George turned it over to our nurse.  She spoke about his illness in laymen's terms and laid out the different scenarios for the last days.  Our social worker talked about options for full time care and I talked about the funeral plans that had been made.

The family asked questions.  They were wonderful - affirming George, teasing George, supporting him.  They were one of those families you immediately fall in love with and want to hang out with and protect at the same time.

Anna, however.  Anna sat with her eyes down and her lips pursed together.  "Anna, are you doing ok with this?" our nurse asked.  "No",  snapped Anna.  "This is not appropriate to talk about."

George picked up her hand.  "Honey, this is happening.  Like it or not.  And I don't want secrets in this room.  I want us to be able to talk about everything."  Tears ran down Anna's cheeks as she squeezed his hand, but she still couldn't talk about it.

I felt for Anna.  It is rare that a family wants that much openness and candor.  On the way home I wondered how I would do if it was my loved one.  Would I hide in denial?  Or would I find strength in laying it all out?

Henri Nouwen wrote "First, I must discover what it means to befriend my own death.  Second, I must discover how I can help others befriend theirs."  I've been thinking about that all week.  How do I befriend my own death?  Especially when I really don't want to die.

It's spring in the mountains.  There is a beach vacation in my near future.  I have a handsome husband who is so fun to hang out with.  And two darling boys that keep surprising us with their thoughts and personalities.  The list goes on. I don't want to die.

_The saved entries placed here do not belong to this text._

-- ==== Sys2Proof/Tests/Slice0.lean ====
section
/-! SUPPORT. Tests: ill-formed commands, the manual's check values, records as bytes, single steps, and for every
statement with hypotheses a state that meets them. -/

namespace Sys2Proof.Tests

set_option Elab.async false

open Sys2Proof.Machine

/-! ### The ill-formed commands of each check -/

theorem test_illFormed_recordBody (n : Nat) (h : 16777215 < n) :
    WellFormed (.loadHolding (List.replicate n 0)) = false ∧ WellFormed (.block (List.replicate n 0)) = false ∧
      WellFormed (.unknownOrder 0x55 (List.replicate n 0)) = false := by
  simp [WellFormed, maxRecordBody]; omega

theorem test_illFormed_frameBody (n : Nat) (h : 65535 < n) :
    WellFormed (.sum 1 (List.replicate n 0)) = false ∧ WellFormed (.tiles 1 (List.replicate n 0)) = false := by
  simp [WellFormed, maxFrameBody]; omega

theorem test_illFormed_knownKind : WellFormed (.unknownOrder 0x01 []) = false ∧
    WellFormed (.unknownOrder 0x11 []) = false ∧ WellFormed (.unknownOrder 0x40 []) = false ∧
    WellFormed (.unknownOrder 0x41 []) = false ∧ WellFormed (.unknownOrder 0x12 []) = true := by decide

/-! ### Values the manual gives -/

def digits : List Byte := [0x31, 0x32, 0x33, 0x34, 0x35, 0x36, 0x37, 0x38, 0x39]

theorem test_tileCheck : tileCheck digits = 0xFC891918 := by decide +kernel
theorem test_lineCheck : lineCheck digits = 0x29B1 := by decide +kernel
theorem test_frameSummary : frameSummary [0x80000001, 0x80000001] = 2 + 0x80000001 + 0x00000003 := by decide +kernel

/-! ### Records as bytes (the table of kinds in spec/12) -/

theorem test_decodeRecord_dropHolding :
    decodeRecord [0x02, 0, 0, 4, 0, 0, 0, 5, 0x05] = some (.dropHolding [0, 0, 0, 5], [0x05]) := by decide +kernel

theorem test_decodeRecord_orders :
    decodeRecord [0x01, 0, 0, 1, 9] = some (.loadHolding [9], []) ∧
    decodeRecord [0x03, 0, 0, 0] = some (.cadence [], []) ∧ decodeRecord [0x04, 0, 0, 1, 7] = some (.burst [7], []) ∧
    decodeRecord [0x05, 0, 0, 0] = some (.suspend [], []) ∧ decodeRecord [0x06, 0, 0, 0] = some (.resume [], []) ∧
    decodeRecord [0x07, 0, 0, 0] = some (.verify [], []) ∧ decodeRecord [0x08, 0, 0, 0] = some (.rewritten [], []) ∧
    decodeRecord [0x09, 0, 0, 0] = some (.takeEvidence [], []) ∧ decodeRecord [0x0A, 0, 0, 0] = some (.pace [], []) ∧
    decodeRecord [0x0B, 0, 0, 0] = some (.settle [], []) ∧ decodeRecord [0x0C, 0, 0, 0] = some (.timing [], []) ∧
    decodeRecord [0x0D, 0, 0, 0] = some (.watch [], []) ∧
    decodeRecord [0x0E, 0, 0, 0] = some (.clearCounters [], []) ∧ decodeRecord [0x0F, 0, 0, 0] = some (.view [], []) ∧
    decodeRecord [0x10, 0, 0, 0] = some (.peek [], []) ∧ decodeRecord [0x11, 0, 0, 0] = some (.reset [], []) := by
  and_intros <;> decide +kernel

theorem test_decodeRecord_data :
    decodeRecord [0x40, 0, 0, 1, 9] = some (.block [9], []) ∧
    decodeRecord [0x41, 0, 0, 2, 3, 1] = some (.fetchFailed [3, 1], []) ∧
    decodeRecord [0x12, 0, 0, 0] = some (.unknownOrder 0x12 [], []) ∧
    decodeRecord [0x40, 0, 0, 2, 9] = none ∧ decodeRecord [] = none := by decide +kernel

/-- A BAD report with two good stations and one bad tile: a body of 28 bytes, 32 with its header (spec/12). -/
theorem test_record_badReport :
    (let report := Report.verdict { reel := 5, frame := 2 } .bad (Origins.none.add .sweep)
       { VoteFlags.none with mendListFull := true } (some 7) none [2, 5] [] (some [17])
     (OutRecord.report { number := 258, report := report }).bytes) =
        [0xC0, 0, 0, 28, 1, 2, 0, 0, 0, 5, 0, 0, 0, 2, 2, 1, 128, 1, 0, 0, 0, 7, 0, 0, 0, 0, 2, 2, 5, 0, 1, 17] := by
  decide +kernel

theorem test_record_requests :
    (OutRecord.request (.fetch 9 { reel := 5, frame := 2 } 3)).bytes =
      [0x90, 0, 0, 10, 9, 0, 0, 0, 5, 0, 0, 0, 2, 3] ∧
    (OutRecord.request (.cancel 9 { reel := 5, frame := 2 })).bytes = [0x91, 0, 0, 9, 9, 0, 0, 0, 5, 0, 0, 0, 2] ∧
    (OutRecord.reply { kind := 0x10, result := .done, payload := [0] }).bytes = [0x80, 0, 0, 3, 0x10, 0, 0] ∧
    (OutRecord.start State.firstStart).bytes = [0xA0, 0, 0, 6, 1, 0, 0, 0, 0, 0] := by decide +kernel

/-! ### Small states -/

/-- The one holding: reel 5, three frames of one tile, station 1 a peer. -/
def oneHolding : Holding :=
  { reel := 5, frames := 3, length := 1, tier := 0, peers := [1], head := 0, tail := 0, mendAllowed := true, tiles := 1
    passes := 0 }

/-- A frame of the one holding. -/
def key (frame : Nat) : Key := { reel := 5, frame := frame }

/-- The START record has gone, the unit is ACTIVE, and the one holding is loaded; the sweep is suspended. -/
def base : State :=
  { State.reset with
    holdings := [oneHolding], port := ShelfPort.reset [], line := { State.reset.line with state := .active } }

/-- A vote that waits for its read. -/
def waiting (id frame : Nat) : Vote :=
  { id := id, key := key frame, origins := { Origins.none with sweep := true }, opened := 0, state := .awaitingRead
    expected := [1], callers := [], answers := [], own := .pending, checks := [], reference := none
    callPending := false, sumSent := false, timer := none, localisation := none, decision := none
    flags := VoteFlags.none }

/-- An answer of READ_OK with a summary. -/
def okAnswer (station : Nat) (x : Word) : Answer :=
  { station := station, status := .readOk, summary := some x, tiles := 1, ref := .none }

def reading (id frame : Nat) : Vote := { waiting id frame with state := .reading }

/-- A vote in GATHERING, with own summary 7. -/
def gathering (id frame : Nat) : Vote :=
  { waiting id frame with state := .gathering, own := .readOk 7, checks := [6], timer := some 0 }

/-- The decision of a vote that was found BAD against 9. -/
def badDecision : Decision :=
  { verdict := .bad, agreed := some 9, good := some 9, leader := false, mendAllowed := true, missing := [] }

/-- A vote in LOCALISING. -/
def localising (id frame : Nat) : Vote :=
  { gathering id frame with
    state := .localising, timer := none, answers := [okAnswer 1 9, okAnswer 2 9], decision := some badDecision
    localisation := some { source := none, received := [none], start := 0 } }

/-- A mend entry in AWAITING_REWRITE. -/
def entry (frame : Nat) : MendEntry :=
  { key := key frame, agreed := 9, badTiles := none, failed := 0, state := .awaitingRewrite 0 }

def fetchOf (tag : Byte) (frame : Nat) : Fetch := { tag := tag, key := key frame, next := 0, issued := 0 }

/-- A state with votes. -/
def withVotes (votes : List Vote) : State := { base with votes := votes, nextVote := 30 }

/-- A vote in each state, a fetch outstanding and a mend entry. -/
def busy : State :=
  { withVotes [reading 0 0, gathering 1 1, localising 2 2] with
    read := { fetches := [fetchOf 0 0], tagCounter := 1 }, mends := [entry 1] }

/-- Twenty-four votes. -/
def fullTable : State :=
  { withVotes ((List.range 24).map fun i => gathering i i) with holdings := [{ oneHolding with frames := 24 }] }

def message (body : LineBody) : Message := { body := body, collisions := 0, owner := none, onLine := false }

def callMessage : Message := { message (.call (key 0) [1]) with owner := some 0 }

def withQueue (queue : List Message) : State := { base with line := { base.line with queue := queue } }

This morning our hospice team talked about the idea of befriending our death.  And we came up with two things.
     1.  Being present.  Being aware of deep breaths and unfettered steps, of beauty around us and companionship. Living in the moment, instead of worrying about the end.
     2.  Being grateful.  Appreciating all that we enjoy in the present. Counting our blessings. Recognizing our joys.  Knowing how full our cups are instead of measuring what we don't have.
We realized that the best way to befriend our death is to fully live our lives.

George understands that.  Without discussing it or being taught it or reading quotes about it.  He just lives it.  And inspires us all.